++++ Data provided ++++
-- ==== Sys2Proof/Laws/Memory.lean ====
section
/-! SUPPORT. What memory traffic leaves alone, and that it keeps both memories in canonical form. -/

namespace Sys2Proof.Machine

open Sys2Proof

/-- t is s but for what memory traffic may change: memories with their tags, versions and poison, the bridge, the directory, the
sites' caches, replicas, losses, the log, what is sent outside and the free values used. -/
def Traffic (s t : State) : Prop :=
  { t with bar2 := s.bar2, mclog := s.mclog, outs := s.outs, bridge := s.bridge, mem := s.mem, ver := s.ver, ktag := s.ktag,
           wcount := s.wcount, undo := s.undo, poison := s.poison, losses := s.losses, dir := s.dir, sites := s.sites,
           ctxs := s.ctxs, peers := s.peers, freeIx := s.freeIx } = s

theorem Traffic.refl (s : State) : Traffic s s := rfl

theorem Traffic.trans {s t u : State} (h : Traffic s t) (k : Traffic t u) : Traffic s u := by
  unfold Traffic at *
  rw [← h]; rw [← k]

theorem Traffic.blocks {s t : State} (h : Traffic s t) : t.blocks = s.blocks := by rw [← h]
theorem Traffic.grids {s t : State} (h : Traffic s t) : t.grids = s.grids := by rw [← h]
theorem Traffic.cur {s t : State} (h : Traffic s t) : t.cur = s.cur := by rw [← h]
theorem Traffic.hostMem {s t : State} (h : Traffic s t) : t.hostMem = s.hostMem := by rw [← h]

theorem Traffic.foldl {β : Type} (f : State → β → State) (hf : ∀ s b, Traffic s (f s b)) (l : List β) (s : State) :
    Traffic s (l.foldl f s) := by
  induction l generalizing s with
  | nil => exact Traffic.refl s
  | cons b l ih => exact (hf s b).trans (ih _)

theorem Traffic.setBridge {s t : State} (h : Traffic s t) (x : FMap HLine) : Traffic s { t with bridge := x } := h

theorem Traffic.setPoison {s t : State} (h : Traffic s t) (x : FMap Bool) : Traffic s { t with poison := x } := h

theorem State.logMc_traffic (s : State) (r : McRec) : Traffic s (s.logMc r) := by
  unfold State.logMc
  dsimp only
  split <;> rfl

theorem State.fillHalf_traffic (s : State) (a : Nat) : Traffic s (s.fillHalf a) := rfl

theorem State.bridgeRead_traffic (s : State) (l : Nat) : Traffic s (s.bridgeRead l) := by
  unfold State.bridgeRead
  dsimp only
  split <;> split
  · exact ((State.fillHalf_traffic s _).trans (State.fillHalf_traffic _ _)).setBridge _
  · exact (State.fillHalf_traffic s _).setBridge _
  · exact (State.fillHalf_traffic s _).setBridge _
  · exact (Traffic.refl s).setBridge _

theorem State.bridgeOwn_traffic (s : State) (l : Nat) : Traffic s (s.bridgeOwn l) := by
  unfold State.bridgeOwn
  dsimp only
  split <;> split
  · exact ((State.fillHalf_traffic s _).trans (State.fillHalf_traffic _ _)).setBridge _
  · exact (State.fillHalf_traffic s _).setBridge _
  · exact (State.fillHalf_traffic s _).setBridge _
  · exact (Traffic.refl s).setBridge _

theorem State.bridgeDirty_traffic (s : State) (a : Nat) : Traffic s (s.bridgeDirty a) := rfl

theorem State.renewStamped_traffic (s : State) (x l : Nat) : Traffic s (s.renewStamped x l) := by
  unfold State.renewStamped; split <;> rfl

theorem State.addSharer_traffic (s : State) (x l : Nat) : Traffic s (s.addSharer x l) := by
  unfold State.addSharer
  dsimp only
  split
  · rfl
  · split
    · exact State.renewStamped_traffic s x l
    · exact (State.renewStamped_traffic s x l).trans rfl

theorem State.refetch_traffic (s : State) (x l : Nat) : Traffic s (s.refetch x l) := by
  unfold State.refetch
  dsimp only
  split
  · split <;> rfl
  · rfl

theorem State.logUnbacked_traffic (s : State) (x c a : Nat) : Traffic s (s.logUnbacked x c a) := State.logMc_traffic ..

theorem State.sendFlit_traffic (s : State) (p : Nat) : Traffic s (s.sendFlit p) := rfl

theorem State.witherLine_traffic (s : State) (l : Nat) : Traffic s (s.witherLine l) := rfl

theorem State.writeBack_traffic (s : State) (l : Nat) (f : Nat → Bool) : Traffic s (s.writeBack l f) := by
  unfold State.writeBack
  dsimp only
  split <;> rfl

theorem State.spill_traffic (s : State) (x key l : Nat) : Traffic s (s.spill x key l) := by
  unfold State.spill
  split
  · exact State.writeBack_traffic ..
  · rfl

theorem State.touchRead_traffic (s : State) (x c key a n : Nat) : Traffic s (s.touchRead x c key a n) := by
  unfold State.touchRead
  split
  · exact Traffic.foldl _ (fun s l => ((State.refetch_traffic s x l).trans (State.bridgeRead_traffic ..)).trans
      (State.renewStamped_traffic ..)) _ _
  · exact State.logUnbacked_traffic ..
  · exact Traffic.foldl _ (fun s l => ((State.spill_traffic s x key l).trans (State.refetch_traffic _ x l)).trans
      (State.addSharer_traffic ..)) _ _
  · exact State.sendFlit_traffic ..

theorem State.dropBad_traffic (s : State) (l : Nat) (f : Nat → Bool) : Traffic s (s.dropBad l f) := rfl

theorem State.soil_traffic (s : State) (x a n : Nat) : Traffic s (s.soil x a n) := by
  unfold State.soil; split <;> rfl

theorem State.ownLine_traffic (s : State) (x l : Nat) : Traffic s (s.ownLine x l) :=
  ((State.writeBack_traffic s l (· != x)).trans (State.dropBad_traffic _ l (· != x))).trans rfl

theorem State.writePoison_traffic (s : State) (x c a n : Nat) (p : Bool) : Traffic s (s.writePoison x c a n p) := by
  unfold State.writePoison
  refine Traffic.foldl _ (fun s i => ?_) _ _
  split
  · rfl
  · split
    · rfl
    · split
      · exact ((Traffic.refl s).setPoison _).trans (State.logMc_traffic _ _)
      · rfl

theorem State.rekeySector_traffic (s : State) (t x : Nat) : Traffic s (s.rekeySector t x) := by
  unfold State.rekeySector
  dsimp only
  split <;> rfl

theorem State.putBytes_traffic (s : State) (key a : Nat) (bytes : List Byte) : Traffic s (s.putBytes key a bytes) := by
  unfold State.putBytes
  dsimp only
  have k := Traffic.foldl (fun s x => s.rekeySector (s.tagOf key) x) (fun s x => State.rekeySector_traffic s _ x)
    (sectorsOf a bytes.length) s
  generalize List.foldl _ s (sectorsOf a bytes.length) = v at k ⊢
  suffices h : ∀ (n : Nat) (l : List Byte) (a : Nat) (u : State), Traffic s u → Traffic s (l.foldl (fun (p : Nat × State) b =>
      (p.1 + 1, { p.2 with mem := fset memDefault p.2.mem p.1 b, ver := fput p.2.ver p.1 n })) (a, u)).2 from
    h _ bytes a _ (k.trans rfl)
  intro n l
  induction l with
  | nil => intro a u h; exact h
  | cons b l ih => intro a u h; exact ih _ _ (h.trans rfl)

theorem State.writeMem_traffic (s : State) (x c key a : Nat) (bytes : List Byte) (p : Bool) :
    Traffic s (s.writeMem x c key a bytes p) := by
  unfold State.writeMem
  split
  · rfl
  · split
    · exact State.logUnbacked_traffic ..
    · have h := (((Traffic.foldl (fun s l => ((s.bridgeOwn l).writeBack l (· != x)).dropBad l (· != x))
        (fun s l => ((State.bridgeOwn_traffic s l).trans (State.writeBack_traffic ..)).trans (State.dropBad_traffic ..))
        (linesOf a bytes.length) s).trans (State.writePoison_traffic _ x c a bytes.length p)).trans
        (State.putBytes_traffic _ key a bytes)).trans (State.soil_traffic _ x a bytes.length)
      have k := h.trans (Traffic.foldl (fun s l => (s.renewStamped x l).witherLine l)
        (fun s l => (State.renewStamped_traffic s x l).trans (State.witherLine_traffic _ l)) (linesOf a bytes.length) _)
      dsimp only
      split
      · exact k
      · exact (k.trans (State.bridgeDirty_traffic _ _)).trans (State.bridgeDirty_traffic _ _)
    · have h := (((Traffic.foldl (fun s l => s.spill x key l) (fun s l => State.spill_traffic s x key l) (linesOf a bytes.length) s).trans
        (State.writePoison_traffic _ x c a bytes.length p)).trans (State.putBytes_traffic _ key a bytes)).trans
        (Traffic.foldl (fun s l => ((s.ownLine x l).renewStamped x l).witherLine l)
          (fun s l => ((State.ownLine_traffic s x l).trans (State.renewStamped_traffic _ x l)).trans (State.witherLine_traffic _ l))
          (linesOf a bytes.length) _)
      exact h.trans (State.soil_traffic ..)
    · exact (((State.sendFlit_traffic s _).trans (State.writePoison_traffic ..)).trans (State.putBytes_traffic _ ..)).trans
        (Traffic.foldl _ (fun s l => State.witherLine_traffic s l) _ _)

end Sys2Proof.Machine
end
++++
Task description: Return, unchanged, the run of lines above that opens with the line containing "ih _ _ (h.trans rfl)" and closes with the line containing "exact h.trans (State.soil_traffic ..)". Include both.

Result below:
  | cons b l ih => intro a u h; exact ih _ _ (h.trans rfl)

theorem State.writeMem_traffic (s : State) (x c key a : Nat) (bytes : List Byte) (p : Bool) :
    Traffic s (s.writeMem x c key a bytes p) := by
  unfold State.writeMem
  split
  · rfl
  · split
    · exact State.logUnbacked_traffic ..
    · have h := (((Traffic.foldl (fun s l => ((s.bridgeOwn l).writeBack l (· != x)).dropBad l (· != x))
        (fun s l => ((State.bridgeOwn_traffic s l).trans (State.writeBack_traffic ..)).trans (State.dropBad_traffic ..))
        (linesOf a bytes.length) s).trans (State.writePoison_traffic _ x c a bytes.length p)).trans
        (State.putBytes_traffic _ key a bytes)).trans (State.soil_traffic _ x a bytes.length)
      have k := h.trans (Traffic.foldl (fun s l => (s.renewStamped x l).witherLine l)
        (fun s l => (State.renewStamped_traffic s x l).trans (State.witherLine_traffic _ l)) (linesOf a bytes.length) _)
      dsimp only
      split
      · exact k
      · exact (k.trans (State.bridgeDirty_traffic _ _)).trans (State.bridgeDirty_traffic _ _)
    · have h := (((Traffic.foldl (fun s l => s.spill x key l) (fun s l => State.spill_traffic s x key l) (linesOf a bytes.length) s).trans
        (State.writePoison_traffic _ x c a bytes.length p)).trans (State.putBytes_traffic _ key a bytes)).trans
        (Traffic.foldl (fun s l => ((s.ownLine x l).renewStamped x l).witherLine l)
          (fun s l => ((State.ownLine_traffic s x l).trans (State.renewStamped_traffic _ x l)).trans (State.witherLine_traffic _ l))
          (linesOf a bytes.length) _)
      exact h.trans (State.soil_traffic ..)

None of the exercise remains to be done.